Only the lines below, from the one with "damageInstance p stage" through the one with "def segOk (c", are to be written out, exactly.

(Beginning of The data)

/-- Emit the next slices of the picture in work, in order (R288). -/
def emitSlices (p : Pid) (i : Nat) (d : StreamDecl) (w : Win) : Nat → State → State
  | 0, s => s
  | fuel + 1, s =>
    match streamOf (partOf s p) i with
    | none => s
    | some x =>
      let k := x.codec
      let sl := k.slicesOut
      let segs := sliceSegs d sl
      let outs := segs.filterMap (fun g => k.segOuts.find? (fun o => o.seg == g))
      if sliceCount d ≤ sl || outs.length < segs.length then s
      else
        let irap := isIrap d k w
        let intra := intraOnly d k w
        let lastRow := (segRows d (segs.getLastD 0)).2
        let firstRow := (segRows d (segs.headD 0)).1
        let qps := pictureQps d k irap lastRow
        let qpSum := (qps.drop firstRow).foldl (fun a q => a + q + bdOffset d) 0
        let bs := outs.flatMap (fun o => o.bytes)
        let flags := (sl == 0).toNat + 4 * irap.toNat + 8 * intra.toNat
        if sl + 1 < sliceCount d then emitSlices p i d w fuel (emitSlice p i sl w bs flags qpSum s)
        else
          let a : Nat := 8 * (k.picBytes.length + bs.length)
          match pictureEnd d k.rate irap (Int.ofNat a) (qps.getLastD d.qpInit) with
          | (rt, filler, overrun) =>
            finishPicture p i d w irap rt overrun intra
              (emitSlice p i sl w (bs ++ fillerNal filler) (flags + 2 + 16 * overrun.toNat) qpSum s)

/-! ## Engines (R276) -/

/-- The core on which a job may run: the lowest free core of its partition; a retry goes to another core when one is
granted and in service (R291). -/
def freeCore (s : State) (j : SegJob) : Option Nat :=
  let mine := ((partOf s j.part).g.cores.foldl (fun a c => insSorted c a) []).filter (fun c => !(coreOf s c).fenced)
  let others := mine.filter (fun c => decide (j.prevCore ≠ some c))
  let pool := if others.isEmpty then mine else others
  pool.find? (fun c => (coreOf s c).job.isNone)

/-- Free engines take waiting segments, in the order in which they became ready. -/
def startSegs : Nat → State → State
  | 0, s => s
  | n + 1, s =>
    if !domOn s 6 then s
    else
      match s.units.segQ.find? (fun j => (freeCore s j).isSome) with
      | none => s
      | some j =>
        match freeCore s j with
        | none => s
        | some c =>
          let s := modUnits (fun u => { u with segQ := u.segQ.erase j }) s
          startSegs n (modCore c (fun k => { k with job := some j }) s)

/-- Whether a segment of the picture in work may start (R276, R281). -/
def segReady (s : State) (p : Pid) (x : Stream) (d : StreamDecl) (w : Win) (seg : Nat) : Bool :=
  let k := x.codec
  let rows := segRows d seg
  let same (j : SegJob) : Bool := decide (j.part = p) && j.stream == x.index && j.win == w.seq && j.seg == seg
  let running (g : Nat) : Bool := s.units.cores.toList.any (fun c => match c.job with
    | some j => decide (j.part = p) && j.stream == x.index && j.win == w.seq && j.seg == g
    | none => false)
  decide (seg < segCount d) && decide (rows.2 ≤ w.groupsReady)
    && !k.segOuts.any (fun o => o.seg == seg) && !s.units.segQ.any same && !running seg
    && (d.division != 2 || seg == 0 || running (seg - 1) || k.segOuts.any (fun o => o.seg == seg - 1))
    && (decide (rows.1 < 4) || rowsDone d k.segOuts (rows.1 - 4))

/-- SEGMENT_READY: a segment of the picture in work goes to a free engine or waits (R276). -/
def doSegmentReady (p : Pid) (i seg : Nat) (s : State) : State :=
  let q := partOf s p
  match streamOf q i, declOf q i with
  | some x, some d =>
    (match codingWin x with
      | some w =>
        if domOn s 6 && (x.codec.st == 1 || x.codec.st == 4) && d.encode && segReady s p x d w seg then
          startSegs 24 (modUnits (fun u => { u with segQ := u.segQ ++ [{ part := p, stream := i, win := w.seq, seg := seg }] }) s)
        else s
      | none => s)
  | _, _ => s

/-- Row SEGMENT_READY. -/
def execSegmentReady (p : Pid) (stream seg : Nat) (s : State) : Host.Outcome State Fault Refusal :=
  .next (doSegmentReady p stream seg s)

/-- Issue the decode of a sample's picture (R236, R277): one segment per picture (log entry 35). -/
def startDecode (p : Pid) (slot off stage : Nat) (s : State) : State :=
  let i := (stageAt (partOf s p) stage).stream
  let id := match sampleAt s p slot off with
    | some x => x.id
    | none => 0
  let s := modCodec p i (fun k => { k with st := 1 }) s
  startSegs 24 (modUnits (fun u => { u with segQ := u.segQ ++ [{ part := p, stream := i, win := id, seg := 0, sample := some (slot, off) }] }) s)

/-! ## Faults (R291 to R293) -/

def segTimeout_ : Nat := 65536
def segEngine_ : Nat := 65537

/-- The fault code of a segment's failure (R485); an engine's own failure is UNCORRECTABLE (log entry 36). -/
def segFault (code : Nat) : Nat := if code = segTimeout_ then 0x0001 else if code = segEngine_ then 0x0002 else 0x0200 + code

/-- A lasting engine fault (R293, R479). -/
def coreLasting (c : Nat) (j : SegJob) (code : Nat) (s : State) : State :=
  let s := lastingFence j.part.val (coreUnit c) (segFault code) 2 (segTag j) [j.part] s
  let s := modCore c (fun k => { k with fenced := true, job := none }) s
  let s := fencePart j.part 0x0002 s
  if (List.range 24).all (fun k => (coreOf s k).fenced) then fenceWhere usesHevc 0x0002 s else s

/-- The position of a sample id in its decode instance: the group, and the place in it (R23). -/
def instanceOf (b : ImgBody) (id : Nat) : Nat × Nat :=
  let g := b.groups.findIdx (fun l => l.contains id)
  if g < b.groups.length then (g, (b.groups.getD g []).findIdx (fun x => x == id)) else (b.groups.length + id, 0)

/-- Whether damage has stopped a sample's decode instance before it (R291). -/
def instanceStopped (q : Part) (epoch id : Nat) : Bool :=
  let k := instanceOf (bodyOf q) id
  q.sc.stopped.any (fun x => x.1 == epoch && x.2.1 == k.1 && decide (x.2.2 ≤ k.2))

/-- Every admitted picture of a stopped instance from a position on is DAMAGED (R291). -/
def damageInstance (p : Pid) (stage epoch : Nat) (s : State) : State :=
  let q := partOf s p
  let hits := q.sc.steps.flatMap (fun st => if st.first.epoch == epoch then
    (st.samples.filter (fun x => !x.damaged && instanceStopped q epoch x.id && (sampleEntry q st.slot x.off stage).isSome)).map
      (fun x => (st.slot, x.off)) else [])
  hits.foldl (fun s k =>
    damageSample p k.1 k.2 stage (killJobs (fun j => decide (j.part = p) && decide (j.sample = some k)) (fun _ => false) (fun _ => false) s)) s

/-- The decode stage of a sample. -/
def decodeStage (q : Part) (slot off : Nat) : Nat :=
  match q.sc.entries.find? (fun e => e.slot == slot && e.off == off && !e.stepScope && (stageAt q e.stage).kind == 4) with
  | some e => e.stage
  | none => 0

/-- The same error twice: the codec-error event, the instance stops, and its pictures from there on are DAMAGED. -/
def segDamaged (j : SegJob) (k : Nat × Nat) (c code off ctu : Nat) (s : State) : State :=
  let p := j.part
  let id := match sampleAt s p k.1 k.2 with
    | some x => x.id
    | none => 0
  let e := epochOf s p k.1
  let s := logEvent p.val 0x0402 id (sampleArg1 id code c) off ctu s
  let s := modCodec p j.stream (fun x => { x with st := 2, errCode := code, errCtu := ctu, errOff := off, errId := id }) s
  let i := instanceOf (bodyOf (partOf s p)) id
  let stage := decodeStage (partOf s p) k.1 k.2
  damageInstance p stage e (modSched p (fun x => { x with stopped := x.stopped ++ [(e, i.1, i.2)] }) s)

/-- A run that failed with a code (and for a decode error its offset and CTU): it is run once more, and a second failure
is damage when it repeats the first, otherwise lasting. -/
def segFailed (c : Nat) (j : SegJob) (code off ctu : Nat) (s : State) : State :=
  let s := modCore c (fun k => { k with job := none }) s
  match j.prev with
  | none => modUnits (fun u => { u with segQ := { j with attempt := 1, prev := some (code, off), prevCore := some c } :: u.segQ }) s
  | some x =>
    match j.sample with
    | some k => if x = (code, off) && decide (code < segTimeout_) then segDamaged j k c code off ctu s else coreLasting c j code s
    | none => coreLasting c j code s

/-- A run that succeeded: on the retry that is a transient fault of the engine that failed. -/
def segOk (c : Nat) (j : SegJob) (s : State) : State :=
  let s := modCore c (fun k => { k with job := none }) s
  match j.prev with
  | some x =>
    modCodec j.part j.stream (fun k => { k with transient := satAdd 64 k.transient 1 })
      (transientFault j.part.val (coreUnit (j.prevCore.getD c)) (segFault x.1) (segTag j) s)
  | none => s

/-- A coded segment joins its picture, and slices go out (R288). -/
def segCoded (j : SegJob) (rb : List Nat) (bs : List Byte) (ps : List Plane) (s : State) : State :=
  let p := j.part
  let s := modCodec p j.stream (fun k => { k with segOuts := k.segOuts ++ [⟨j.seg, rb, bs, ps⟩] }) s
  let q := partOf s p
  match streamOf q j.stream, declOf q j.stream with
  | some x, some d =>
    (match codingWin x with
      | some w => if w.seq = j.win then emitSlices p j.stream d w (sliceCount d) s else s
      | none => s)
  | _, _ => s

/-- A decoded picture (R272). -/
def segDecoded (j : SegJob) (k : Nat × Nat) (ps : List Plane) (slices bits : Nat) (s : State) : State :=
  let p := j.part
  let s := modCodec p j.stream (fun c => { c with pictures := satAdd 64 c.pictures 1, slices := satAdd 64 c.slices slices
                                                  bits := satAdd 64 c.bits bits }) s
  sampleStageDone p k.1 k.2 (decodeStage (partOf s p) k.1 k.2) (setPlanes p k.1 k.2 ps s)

(End of The data)

Your solution:
  damageInstance p stage e (modSched p (fun x => { x with stopped := x.stopped ++ [(e, i.1, i.2)] }) s)

/-- A run that failed with a code (and for a decode error its offset and CTU): it is run once more, and a second failure
is damage when it repeats the first, otherwise lasting. -/
def segFailed (c : Nat) (j : SegJob) (code off ctu : Nat) (s : State) : State :=
  let s := modCore c (fun k => { k with job := none }) s
  match j.prev with
  | none => modUnits (fun u => { u with segQ := { j with attempt := 1, prev := some (code, off), prevCore := some c } :: u.segQ }) s
  | some x =>
    match j.sample with
    | some k => if x = (code, off) && decide (code < segTimeout_) then segDamaged j k c code off ctu s else coreLasting c j code s
    | none => coreLasting c j code s

/-- A run that succeeded: on the retry that is a transient fault of the engine that failed. -/
def segOk (c : Nat) (j : SegJob) (s : State) : State :=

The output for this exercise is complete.